Breaking Bad recap: “Fifty-One”

How long can Walt Jr. remain innocent?

Walter White Jr. (RJ Mitte)
Walter White Jr. (RJ Mitte)

Photograph by Ursula Coyote/AMC.

I’m interested in the speculation in the comments that Mike either a) has an informant in the DEA or b) is watching Lydia’s office. (As Shrek and Jasperinboston point out, the latter is more likely since Mike’s warning came so close to the DEA visit. Besides, we know from seasons past that even Mike—who was a senior member of Gus’ illicit enterprise—used to spend a lot of time sitting in cars surveilling the homes of his operatives.) Still, I can’t help wondering why Hank and Gomez felt the need to schlepp all the way to Houston just to arrest the warehouse foreman. It didn’t seem like they stuck around after the arrest; after all, the conference call was still happening when Lydia returned to her office. Isn’t there someone in the Houston DEA office who could transport the guy to Albuquerque, N.M., for them?

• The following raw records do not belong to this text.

-- ==== Sys2Proof/Machine/Ethernet.lean ====
section
/-! DEFINITION. The Ethernet switch: classification, filtering, forwarding, queues, shaping, replication and elimination, MACsec,
one-step timestamps, and the host ring pairs (R315 to R335, R339 to R341, R353, R354). -/

namespace Sys2Proof.Machine

/-- The switch is given a state. -/
def State.setEth (s : State) (e : EthSt) : State := { s with eth := e }

/-- A port with nothing scheduled and nothing sent. -/
def ePortInit : EPortSt := ⟨none, none, none, []⟩

/-- Switch port `p` beside its registers. -/
def State.ePort (s : State) (p : Nat) : EPortSt := look s.eth.ports p ePortInit

/-- Switch port `p` is given a state. -/
def State.setEPort (s : State) (p : Nat) (x : EPortSt) : State := s.setEth { s.eth with ports := ins s.eth.ports p x }

/-- The bit of port `p` in a port map (R354): P9 is bit 8, the PF on P8 is bit 9. -/
def portBit (p : Nat) : Nat := if p = 8 then 9 else if p = 9 then 8 else p

/-- The bytes of a frame without FCS, with its tags. -/
def EFrame.len (f : EFrame) : Nat := 12 + f.body.length + (if f.tagged then 4 else 0) + (if f.rtag.isSome then 6 else 0)

/-- The bytes of a frame without FCS; `tag` says whether it carries its C-tag. An R-TAG stands behind it. -/
def EFrame.bytes (f : EFrame) (tag : Bool) : List Byte :=
  beBytes 6 f.dst ++ beBytes 6 f.src
    ++ (if tag then beBytes 2 0x8100 ++ beBytes 2 (f.pcp * 8192 + b2n f.dei * 4096 + f.vid) else [])
    ++ (match f.rtag with
      | some n => beBytes 2 0xF1C1 ++ beBytes 2 0 ++ beBytes 2 n
      | none => [])
    ++ f.body

/-! ### Tables -/

/-- The key of an FDB entry. -/
def fdbKey (mac vid : Nat) : Nat := mac * 4096 + vid

/-- The FDB entry of an address and VID, with its index. -/
def State.fdbFind (s : State) (mac vid : Nat) : Option (Nat × FdbEnt) :=
  s.eth.fdb.find? (fun p => p.2.mac == mac && p.2.vid == vid)

/-- A new FDB entry is placed by its key; `none` where its bucket is full. -/
def State.fdbPlace (s : State) (e : FdbEnt) : Option Nat :=
  let i := Config.fdbSlot (fdbKey e.mac e.vid) (s.eth.fdb.map (·.1)) % 4096
  if s.eth.fdb.any (fun p => p.1 == i) then none else some i

/-- The FDB holds `e` at index `i`. -/
def State.fdbPut (s : State) (i : Nat) (e : FdbEnt) : State := s.setEth { s.eth with fdb := ins s.eth.fdb i e }

/-- The members of a VLAN; a VID without a valid entry has none. -/
def State.vlanOf (s : State) (vid : Nat) : VlanEnt := look s.eth.vlan vid ⟨0, 0⟩

/-- A group address. -/
def isGroup (mac : Nat) : Bool := bit mac 40

/-- The broadcast address. -/
def broadcast : Nat := 2 ^ 48 - 1

/-- The switch learns a source address (R318): never over a static entry, and only where its bucket has room. -/
def State.learn (s : State) (p : Nat) (f : EFrame) : State :=
  if !s.on (PORT_CFG_LEARN p) || decide (7 < p) || isGroup f.src then s
  else match s.fdbFind f.src f.vid with
    | some (i, e) => if e.static then s else s.fdbPut i { e with dest := 2 ^ p }
    | none =>
      let e : FdbEnt := ⟨f.src, f.vid, false, 2 ^ p⟩
      match s.fdbPlace e with
      | some i => s.fdbPut i e
      | none => s

/-! ### Virtual functions at P8 (R321, R322) -/

/-- The VLAN of Ethernet VF `v`. -/
def State.vfVid (s : State) (v : Nat) : Nat :=
  if s.get (ETH_VF_CFG_VID v) = 0 then s.get (PORT_CFG_PVID 8) else s.get (ETH_VF_CFG_VID v)

/-- An enabled VF_MAC entry of VF `v` is `mac`. -/
def State.vfHasMac (s : State) (v mac : Nat) : Bool :=
  [0, 1, 2, 3].any (fun i => s.on (ETH_VF_MAC_HI_EN v i)
    && (s.get (ETH_VF_MAC_LO v i) + 2 ^ 32 * s.get (ETH_VF_MAC_HI_MAC v i) == mac))

/-- A frame reaches VF `v` (R321). -/
def State.vfTakes (s : State) (f : EFrame) (v : Nat) : Bool :=
  let here := s.vfVid v == f.vid
  if isGroup f.dst then
    (here && f.dst == broadcast && s.on (ETH_VF_CFG_BCAST v))
      || (f.dst != broadcast && ((here && s.on (ETH_VF_CFG_MCAST_ALL v)) || (match s.fdbFind f.dst f.vid with
        | some (_, e) => e.static && bit e.dest (10 + v)
        | none => false)))
  else here && s.vfHasMac v f.dst

/-- A frame of an Ethernet VF is dropped for queue memory or while the VF is frozen (R169, R182). -/
def State.vfQdrop (s : State) (v : Nat) : State := (s.count (VFM_VF_QDROP v)).vfEvent v 6

/-! ### Queue memory (R169, R320) -/

/-- The egress queue `q` of port `p`. -/
def State.eQueue (s : State) (p q : Nat) : List EFrame := look s.eth.queues (8 * p + q) []

/-- The egress queue `q` of port `p` becomes `l`. -/
def State.setEQueue (s : State) (p q : Nat) (l : List EFrame) : State :=
  s.setEth { s.eth with queues := ins s.eth.queues (8 * p + q) l }

/-- The frames that wait for an RX ring pair. -/
def State.hostQueue (s : State) (r : Ring) : List EFrame := look s.eth.host r.base []

/-- The frames that wait for an RX ring pair become `l`. -/
def State.setHostQueue (s : State) (r : Ring) (l : List EFrame) : State :=
  s.setEth { s.eth with host := ins s.eth.host r.base l }

/-- The bytes of a list of frames. -/
def frameBytes (l : List EFrame) : Nat := (l.map EFrame.len).sum

/-- The frames that wait at an egress port: in the queues of P0 to P7, for the PF, and at P9. -/
def State.heldFrames (s : State) : List EFrame :=
  (s.eth.queues.map (·.2)).flatten ++ ((s.eth.host.filter (fun p => decide (p.1 < 0x41000000))).map (·.2)).flatten ++ s.eth.toGw

/-- The bytes of the pool in use: frames that are neither from nor for a VF. -/
def State.poolUsed (s : State) : Nat := frameBytes (s.heldFrames.filter (·.vf.isNone))

/-- The queue memory that VF `v` uses: what it has sent, until it leaves its egress port, and what waits for it. -/
def State.vfUsed (s : State) (v : Nat) : Nat :=
  frameBytes (s.heldFrames.filter (fun f => f.vf == some v))
    + frameBytes ((s.eth.host.filter (fun p => decide (0x41000000 ≤ p.1) && (p.1 - 0x41000000) / 4096 == v)).map (·.2)).flatten

/-- A pool queue takes a frame of `n` bytes (R320). -/
def State.poolRoom (s : State) (l : List EFrame) (n : Nat) : Bool :=
  decide (frameBytes l + n ≤ 32768) && decide (s.poolUsed + n ≤ 2 ^ 20)

/-- Queue memory has room for a frame behind the queue `l`: in the memory of the VF that sent it, else in the pool (R169, R320). -/
def State.memRoom (s : State) (l : List EFrame) (f : EFrame) : Bool :=
  match f.vf with
  | some v => decide (s.vfUsed v + f.len ≤ 65536)
  | none => s.poolRoom l f.len

/-- A frame that queue memory has no room for is dropped: counted for the VF that sent it alone, else at its egress port. -/
def State.memDrop (s : State) (p : Nat) (f : EFrame) : State :=
  match f.vf with
  | some v => s.vfQdrop v
  | none => s.count (PORT_TX_DROP p)

/-- A frame enters the egress queue of port `p` (R320, R169). -/
def State.toPort (s : State) (p : Nat) (f : EFrame) : State :=
  let l := s.eQueue p f.pcp
  if s.memRoom l f then s.setEQueue p f.pcp (l ++ [f]) else s.memDrop p f

/-- A frame waits for an RX ring pair of the PF or of P9. -/
def State.toHost (s : State) (p : Nat) (r : Ring) (f : EFrame) : State :=
  let l := s.hostQueue r
  if s.memRoom l f then s.setHostQueue r (l ++ [f]) else s.memDrop p f

/-- A frame arrives for VF `v` (R321, R182): steered by PCP (R168), dropped while the VF freezes or is frozen. -/
def State.toVf (s : State) (v : Fin 16) (f : EFrame) : State :=
  let st := s.vfState v
  if st = 0 then s
  else if st ≠ 1 then s.vfQdrop v
  else
    let r : Ring := .ethVf v (if f.tagged && decide (4 ≤ f.pcp) then 3 else 2)
    if s.vfUsed v + f.len ≤ 65536 then s.setHostQueue r (s.hostQueue r ++ [f]) else s.vfQdrop v

/-- The receive entry of the gateway's stream table that a frame at P9 matches (R381): Ethertype 0x22F0, subtype 0x82. The
gateway's stream entries are six words by index. -/
def gwStream (streams : List (Nat × List Nat)) (f : EFrame) : Option Nat :=
  if beAt f.body 0 2 ≠ 0x22F0 ∨ beAt f.body 2 1 ≠ 0x82 then none
  else (streams.find? (fun e => bit (e.2.getD 3 0) 31 && bit (e.2.getD 4 0) 0
    && (e.2.getD 0 0 + 2 ^ 32 * e.2.getD 1 0 == beAt f.body 6 8))).map (·.1)

/-- A frame reaches P9: the gateway takes it, or the P9 rings do, by PCP (R168, R381). -/
def State.toP9 (s : State) (f : EFrame) : State :=
  if s.on CGW_CTL_P9_EN && s.on CGW_CTL_EN && (gwStream s.can.streams f).isSome then
    if s.memRoom s.eth.toGw f then s.setEth { s.eth with toGw := s.eth.toGw ++ [f] } else s.memDrop 9 f
  else s.toHost 9 (if f.tagged && decide (4 ≤ f.pcp) then .eth 11 else .eth 10) f

/-- A frame reaches the PF on P8 (R323). -/
def State.toPf (s : State) (f : EFrame) : State := s.toHost 8 (.eth (Fin.ofNat 12 (4 + f.pcp / 2))) f

/-- The segment of port `p` (Table 12.1). -/
def portSeg (p : Nat) : Nat := if p < 6 then 14 + p else 6 + p

/-- NMW isolates the segment of port `p` (R402). -/
def State.portIso (s : State) (p : Nat) : Bool := s.on (SEG_STAT_ISO (portSeg p))

/-- The destination map of a frame that entered at port `p`, from VF `v` where one sent it (R318, R321). A frame goes back neither
to its port nor to its function; a frame that is flooded leaves P8 out where it came from there. -/
def State.destMap (s : State) (p : Nat) (f : EFrame) : Nat :=
  let vfs := ((List.range 16).filter (fun v => s.vfTakes f v && f.vf != some v)).map (fun v => 2 ^ (10 + v)) |>.sum
  let members := (s.vlanOf f.vid).member
  let ports := match s.fdbFind f.dst f.vid with
    | some (_, e) => if p = 8 ∧ f.vf.isSome then e.dest % 1024 &&& members
        else clearBits (e.dest % 1024 &&& members) (2 ^ portBit p)
    | none => if !isGroup f.dst && (List.range 16).any (fun v => s.vfVid v == f.vid && s.vfHasMac v f.dst) then 0
        else clearBits ((List.range 8).foldl (fun m q => if s.portIso q then clearBits m (2 ^ q) else m) members) (2 ^ portBit p)
  ports + vfs

/-- The transceiver of a segment sleeps, or its link is pending (Table 12.4). -/
def State.segDown (s : State) (seg : Nat) : Bool := decide (3 ≤ s.get (SEG_STAT_STATE seg))

/-- A frame has been routed into an isolated segment (R403). -/
def State.routedInto (s : State) (seg : Nat) : State := { s with nmw := { s.nmw with routed := putBit s.nmw.routed seg true } }

/-- A frame that the switch forwards to port `p`: one that did not come from a host ring is dropped while NMW isolates the segment
(R402). -/
def State.forwardPort (s : State) (p : Nat) (f : EFrame) : State :=
  if s.portIso p && !f.fromRing then (s.count (PORT_TX_DROP p)).routedInto (portSeg p) else s.toPort p f

/-- A frame goes to every destination of a map; a port whose EN is 0 takes none. With an R-TAG to give, its copies for P0 and P1
carry it (R333). -/
def State.forward (s : State) (f : EFrame) (dest : Nat) (rtag : Option Nat) : State :=
  let s := (List.range 8).foldl (fun s p =>
    if bit dest p && s.on (PORT_CFG_EN p) then s.forwardPort p (if p < 2 ∧ rtag.isSome then { f with rtag := rtag } else f) else s) s
  let s := if bit dest 8 && s.on (PORT_CFG_EN 9) then s.toP9 f else s
  let s := if bit dest 9 && s.on (PORT_CFG_EN 8) then s.toPf f else s
  (List.range 16).foldl (fun s v => if bit dest (10 + v) && s.on (PORT_CFG_EN 8) then s.toVf (Fin.ofNat 16 v) f else s) s

/-! ### Streams (R331 to R333) -/

/-- A dropped frame is counted at its ingress port. -/
def State.rxDrop (s : State) (p : Nat) : State := s.count (PORT_RX_DROP p)

/-- Stream entry `i` is given contents. -/
def State.setStream (s : State) (i : Nat) (e : StreamEnt) : State := s.setEth { s.eth with streams := ins s.eth.streams i e }

/-- The first valid entry that a frame entering port `p` matches. -/
def State.streamOf (s : State) (p : Nat) (f : EFrame) : Option (Nat × StreamEnt) :=
  if !s.on (PORT_CFG_PSFP_EN p) then none
  else s.eth.streams.find? (fun x => bit x.2.w1 31 && bit x.2.w2 (portBit p) && (bits x.2.w1 16 12 == f.vid)
    && (x.2.w0 + 2 ^ 32 * bits x.2.w1 0 16 == (if bit x.2.w1 28 then f.src else f.dst)))

/-- FRER applies: FRER_EN of both backbone ports is 1. -/
def State.frerOn (s : State) : Bool := s.on (PORT_CFG_FRER_EN 0) && s.on (PORT_CFG_FRER_EN 1)

/-- The vector recovery algorithm (R333, IEEE 802.1CB) over `h` frames: whether a frame passes, whether it is a duplicate, and the
recovery's new state. A sequence number outside the history is discarded. -/
def recoverSeq (h : Nat) (st : Option (Nat × Nat)) (seq : Nat) : Bool × Bool × Option (Nat × Nat) :=
  match st with
  | none => (true, false, some (seq, 1))
  | some (last, hist) =>
    let d := (seq + 65536 - last) % 65536
    if d < 32768 ∧ 0 < d then
      (if h ≤ d then (false, false, st) else (true, false, some (seq, (hist * 2 ^ d + 1) % 2 ^ h)))
    else
      let b := (65536 - d) % 65536
      if h ≤ b then (false, false, st)
      else if bit hist b then (false, true, st)
      else (true, false, some (last, hist ||| 2 ^ b))

/-- What filtering and policing do with a frame: dropped, or passed on. -/
structure Policed where
  pass : Bool
  frame : EFrame
  gen : Option Nat
deriving DecidableEq, Repr

/-- A stream entry drops a frame. -/
def State.streamDrop (s : State) (p i : Nat) (e : StreamEnt) (f : EFrame) : Policed × State :=
  (⟨false, f, none⟩, (s.setStream i { e with drop := satInc e.drop 16 }).rxDrop p)

/-- A bucket of `had` that fills at `rate` · 64 kbit/s for `dt` ns, up to `cap` · 64 bytes, in units of 8 · 10⁻⁶ byte (R332). -/
def bucketFill (rate cap had dt : Nat) : Nat := min (8000000 * cap) (had + rate * dt)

I’m always surprised by the animosity some viewers feel toward Skyler. I completely disagree with commenter Cb Eli, who says every episode “that focuses on Skyler’s whining is a real snoozer”—apart from anything else, Skyler wasn’t “whining,” nor was the episode a snoozer—but I was interested in his suggestion (I very much doubt that a woman would propose such a thing, but correct me if I’m wrong) that Walt should ditch Skyler “and update to a new, younger model of wife.”

Aging was a big part of the characters’ motivation this episode. Yes, the Heisenberg hat set Walt thinking of his cooler, meaner alter ego, but it was also the car repair guy telling him that he would get another 200,000 miles on the Aztek. Now in his sixth decade, Walt can’t take the prospect of many more years sitting in the driver’s seat of a boring, sensible car.

And it was when Walt told Walter Jr. that he would teach him how to drive doughnuts that Skyler really started to worry about the kids. It’s amazing that Walter Jr. hasn’t suspected his father of being a criminal—he fell for the gambling story hook, line, and sinker apparently. But how long can he remain innocent once he’s in a fancy car paid for by drug money and his dad is showing him how to break the law? By the way, I didn’t realize that one needed to be taught how to drive doughnuts, but it’s surely relevant that Walt trashed the red sports car last season by circling round and round and then crashing it. I also can’t help remembering that it was in the Season 4 episode “Cornered,” in which Walt first bought that car for Walter Jr., that Skyler drove to the Four Corners and tossed a coin to figure out whether to stay with her husband. The coin landed in Colorado twice, but she still went home to him. Now it seems she’s regretting that choice.